The orientation is detected automatically using UIImage.imageOrientation.
hi @hurnell @a7medev have you guys fix this issue?
there is a problem with HEIC photos taken on iPhone in portrait orientation. they contain exif info about display orientation but the module treats them as landscape photos and applies text recognition as if the photo was rotated 90° CCW.
still happening on the latest version unfortunately, but i just fixed it with a patch:
patches/@react-native-ml-kit+text-recognition+1.5.2.patch
diff --git a/node_modules/@react-native-ml-kit/text-recognition/ios/TextRecognition.m b/node_modules/@react-native-ml-kit/text-recognition/ios/TextRecognition.m
index 87fd4ff..f237b71 100644
--- a/node_modules/@react-native-ml-kit/text-recognition/ios/TextRecognition.m
+++ b/node_modules/@react-native-ml-kit/text-recognition/ios/TextRecognition.m
@@ -79,6 +79,15 @@ - (NSDictionary*)blockToDict: (MLKTextBlock*)block {
return dict;
}
+- (UIImage*)fixImageOrientation: (UIImage*)image
+ {
+ UIGraphicsBeginImageContext(image.size);
+ [image drawAtPoint:CGPointZero];
+ UIImage *newImage = UIGraphicsGetImageFromCurrentImageContext();
+ UIGraphicsEndImageContext();
+ return newImage ?: image;
+}
+
RCT_EXPORT_METHOD(recognize: (nonnull NSString*)url
script:(NSString*)script
resolver:(RCTPromiseResolveBlock)resolve
@@ -86,7 +95,9 @@ - (NSDictionary*)blockToDict: (MLKTextBlock*)block {
{
NSURL *_url = [NSURL URLWithString:url];
NSData *imageData = [NSData dataWithContentsOfURL:_url];
- UIImage *image = [UIImage imageWithData:imageData];
+ UIImage *imageraw = [UIImage imageWithData:imageData];
+ UIImage *image = [self fixImageOrientation:imageraw];
+
MLKVisionImage *visionImage = [[MLKVisionImage alloc] initWithImage:image];
visionImage.orientation = image.imageOrientation;
use with patch-package and create a new build
hi @pugson thanks for responding this, may i see how the output looks like from your end?

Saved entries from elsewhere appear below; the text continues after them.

-- ==== Sys2Proof/Tests/Slice0.lean ====
section
/-!
SUPPORT. The model's own tests: ill-formed terms are refused, words written out from the spec's encodings decode to their instructions, each
statement's hypotheses are met by a concrete state, and small steps give what the spec's rules give.
-/
set_option autoImplicit false

open Sys2Proof Sys2Proof.Machine Sys2Proof.Spec

namespace Sys2Proof.Tests

set_option Elab.async false

/-! ### A small machine

One block of core 0 with one warp of 16 general, 8 affine and 8 uniform registers and two threads, which form the group. Register n of lane l
holds n + l in the general class. -/

/-- The general registers. -/
def gens : SMap Word := (List.range 16).flatMap fun n => (List.range 2).filterMap fun l => if n + l = 0 then none else some (32 * n + l, BitVec.ofNat 32 (n + l))
/-- The warp. -/
def wp : Warp :=
  { g := 16, f := 8, q := 8, gen := gens, aff := [(16, (100, 4))], uni := [(24, 7), (25, 1)], preds := [(1, 1), (2, 3)]
    threads := List.replicate 2 { pc := 5, obj := 1, stamp := 1 } }
/-- The block that holds the warp. -/
def blk : Block := { origin := .grid 0 0 0 0, uid := 9, code := 1, image := { shared := 256, gen := 16, aff := 8, unif := 8 }, warps := [(0, wp)] }
/-- The group of the two threads. -/
def grp : Group := { mems := [{ w := ⟨0, 0, 0⟩, lanes := 3 }], obj := 1, pc := 5 }
/-- The machine with this block. -/
def st (b : Block := blk) : State :=
  { cores := [(0, { part := some 0, blocks := [(0, b)] })], parts := [(0, { cores := [0] })], cur := grp
    objs := [(1, { kind := .code, owner := 0, size := 1200, rights := 4 })] }
/-- The machine with another warp. -/
def stw (w : Warp) : State := st { blk with warps := [(0, w)] }

/-- Operands v5, v6, v7 with a type. -/
def vo (ty : Ty) (m : Mods := {}) : OpsV := { d := .v 5, a := .v 6, b := .v 7, m := { m with ty := ty } }
/-- Unary operands v5, v6 with a type. -/
def vu (ty : Ty) (m : Mods := {}) : OpsV := { d := .v 5, a := .v 6, b := .zero, m := { m with ty := ty } }
/-- Even registers, for pairs. -/
def vp (ty : Ty) (m : Mods := {}) : OpsV := { d := .v 4, a := .v 6, b := .v 8, m := { m with ty := ty } }

/-- A check that passes. -/
def okB {α : Type} : Chk α → Bool
  | .ok _ => true
  | .error _ => false
/-- A group runs the instruction. -/
def runsB (i : Instr) (s : State) : Bool :=
  (match s.cur.unit with | .stream _ => false | _ => true) && act i s != 0 && okB (s.issueChk (usesOf i) (act i s))
/-- What the next state holds. -/
def after (i : Instr) (s : State) (f : State → Bool) : Bool := match exec i s with | .next t => f t | _ => false
/-- Register n of a lane of the warp, after an instruction. -/
def reg (i : Instr) (s : State) (n l : Nat) : Word := match exec i s with | .next t => (t.warp ⟨0, 0, 0⟩).readReg n l | _ => 0
/-- The warp after an instruction. -/
def wafter (i : Instr) (s : State) : Warp := match exec i s with | .next t => t.warp ⟨0, 0, 0⟩ | _ => {}
/-- The cause and lanes of the trap that the warp handles, or that stopped the block. -/
def trapped (i : Instr) (s : State) : Option (BitVec 8 × Mask) := match exec i s with
  | .next t => (match (t.block 0 0).stop with | some (.trap x) => some (x.cause, x.lanes) | _ => none)
  | _ => none

theorem okB_ok {x : Chk Unit} (h : okB x = true) : x = .ok () := by
  cases x with
  | ok a => rfl
  | error e => simp [okB] at h

theorem runs {i : Instr} {s : State} (h : runsB i s = true) : Runs i s := by
  simp only [runsB, Bool.and_eq_true] at h
  refine ⟨fun q e => ?_, by simpa using h.1.2, okB_ok h.2⟩
  rw [e] at h; simp at h

/-- Each instruction runs, and its destination accepts a result of the shape. -/
def fits (s : State) (l : List (Instr × ShpRule)) : Bool :=
  l.all fun x => runsB x.1 s && okB (s.advance.shapeChk (usesOf x.1) (act x.1 s) fun m => x.2 s.advance m) && (usesOf x.1).d.isSome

I also fix this by recalculating the frame, and separate between android and iOS, here how it look like
its not really that precise like the android one, but its not that bad, may i see how it look like in your end? just want to see if its worth it to patch or not , thankyouu
@abdymm the patch is as precise as on any other photo.
yellow areas are detected.
here's an example:
woah thats actually a lot more better! thanks @pugson 🫶🏻
Hello @hurnell and @pugson. Sorry for taking so long to respond here.

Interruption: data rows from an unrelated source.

/-! ### The register window -/

/-- 10_state.md R22–R35, 20_memory.md R96: a read of any register but PDATA returns the register's value, at its offset,
and changes nothing. -/
def Obligations.RegisterReadsReturnValues : Prop :=
  ∀ (s : State) (rest : List Event),
    let reads := fun (offset : BitVec 12) (v : Word) =>
      step { s with events := .access (BusAccess.read offset) :: rest }
        = .next { s with events := rest, resp := .data v }
    (reads 0x000 0x47465253 ∧ reads 0x004 s.param ∧ reads 0x010 s.cmdl ∧ reads 0x014 (0#24 ++ s.errcode)
      ∧ reads 0x018 s.errinfo ∧ reads 0x01C s.result ∧ reads 0x038 s.paddr
      ∧ reads 0x040 s.fw ∧ reads 0x044 s.fpoly ∧ reads 0x048 s.fsym ∧ reads 0x04C s.fmax)
    ∧ (∀ k : Fin 6, reads (BitVec.ofNat 12 (0x020 + 4 * k)) s.args[k])
    ∧ (∃ ctrl, reads 0x008 ctrl ∧ ctrl.getLsbD 0 = s.ie ∧ ∀ k, 1 ≤ k → ctrl.getLsbD k = false)
    ∧ (∃ status, reads 0x00C status ∧ status.getLsbD 0 = s.busy ∧ status.getLsbD 1 = s.ready
        ∧ status.getLsbD 2 = s.done ∧ status.getLsbD 3 = s.err ∧ status.getLsbD 4 = s.herr
        ∧ ∀ k, 5 ≤ k → status.getLsbD k = false)

/-- 10_state.md R24, R25, R30, R32 and the read-only registers R22, R23, R27–R29, R34: what a register write changes,
whether or not a command runs. That the bus acknowledges a write which its register ignores is the model's choice
(log 7). -/
def Obligations.RegisterWritesChangeOnlyTheirs : Prop :=
  ∀ (s : State) (v : Word) (rest : List Event),
    let writes := fun (offset : BitVec 12) (t : State) =>
      step { s with events := .access (BusAccess.write offset v) :: rest }
        = .next { t with events := rest, resp := .ack }
    (writes 0x000 s ∧ writes 0x004 s ∧ writes 0x014 s ∧ writes 0x018 s ∧ writes 0x01C s
      ∧ writes 0x040 s ∧ writes 0x044 s ∧ writes 0x048 s ∧ writes 0x04C s)
    ∧ writes 0x008 { s with ie := v.getLsbD 0 }
    ∧ writes 0x00C { s with
        done := if v.getLsbD 2 = true then false else s.done
        herr := if v.getLsbD 4 = true then false else s.herr }
    ∧ (∀ k : Fin 6, writes (BitVec.ofNat 12 (0x020 + 4 * k)) { s with args := s.args.set k v })
    ∧ writes 0x038 { s with paddr := v }

/-- 10_state.md R35: the offsets 0x050 through 0xFFC read 0 and ignore writes, with no other effect and no HERR.
That the bus acknowledges the ignored write is the model's choice (log 7). -/
def Obligations.ReservedOffsetsReadZero : Prop :=
  ∀ (s : State) (offset : BitVec 12) (v : Word) (rest : List Event),
    0x050 ≤ offset.toNat → offset.toNat % 4 = 0 →
    step { s with events := .access (BusAccess.read offset) :: rest } = .next { s with events := rest, resp := .data 0 }
      ∧ step { s with events := .access (BusAccess.write offset v) :: rest }
          = .next { s with events := rest, resp := .ack }

/-- 10_state.md R33, 20_memory.md R81: the host's reads and writes of PDATA, and that every read of a written word, the
host's or a command's, returns what was written. A word not written since reset reads as a free draw
(93_implementation_defined.md U2; the model's form of it, and its draw counter: log 2, 3). That the bus acknowledges a
refused write is the model's choice (log 7). -/
def Obligations.PdataAccess : Prop :=
  ∀ (s : State) (v : Word) (rest : List Event),
    let blocked := s.busy = true ∨ s.pmemWords ≤ s.paddr.toNat
    (blocked →
      step { s with events := .access (BusAccess.read 0x03C) :: rest }
          = .next { s with events := rest, herr := true, resp := .data 0 }
        ∧ step { s with events := .access (BusAccess.write 0x03C v) :: rest }
          = .next { s with events := rest, herr := true, resp := .ack })
    ∧ (¬blocked →
      step { s with events := .access (BusAccess.read 0x03C) :: rest }
          = .next { s with
              events := rest
              resp := .data (s.word .host s.paddr.toNat)
              paddr := s.paddr + 1
              tick := s.tick + 1 }
        ∧ ∃ t, step { s with events := .access (BusAccess.write 0x03C v) :: rest } = .next t
            ∧ t.pmem.read s.paddr.toNat = some v
            ∧ (∀ a, a ≠ s.paddr.toNat → t.pmem.read a = s.pmem.read a)
            ∧ t = { s with events := rest, resp := .ack, paddr := s.paddr + 1, pmem := t.pmem })
    ∧ ∀ (r : ReadSite) (a : Nat) (w : Word), s.pmem.read a = some w → s.word r a = w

I see that the fix basically creates a new in-memory image from the existing UIImage to overcome the issue with orientation. We probably need a more efficient solution that just finds the correct orientation (or even just provide the option to set the orientation in the API). I will look into it more when I have some time.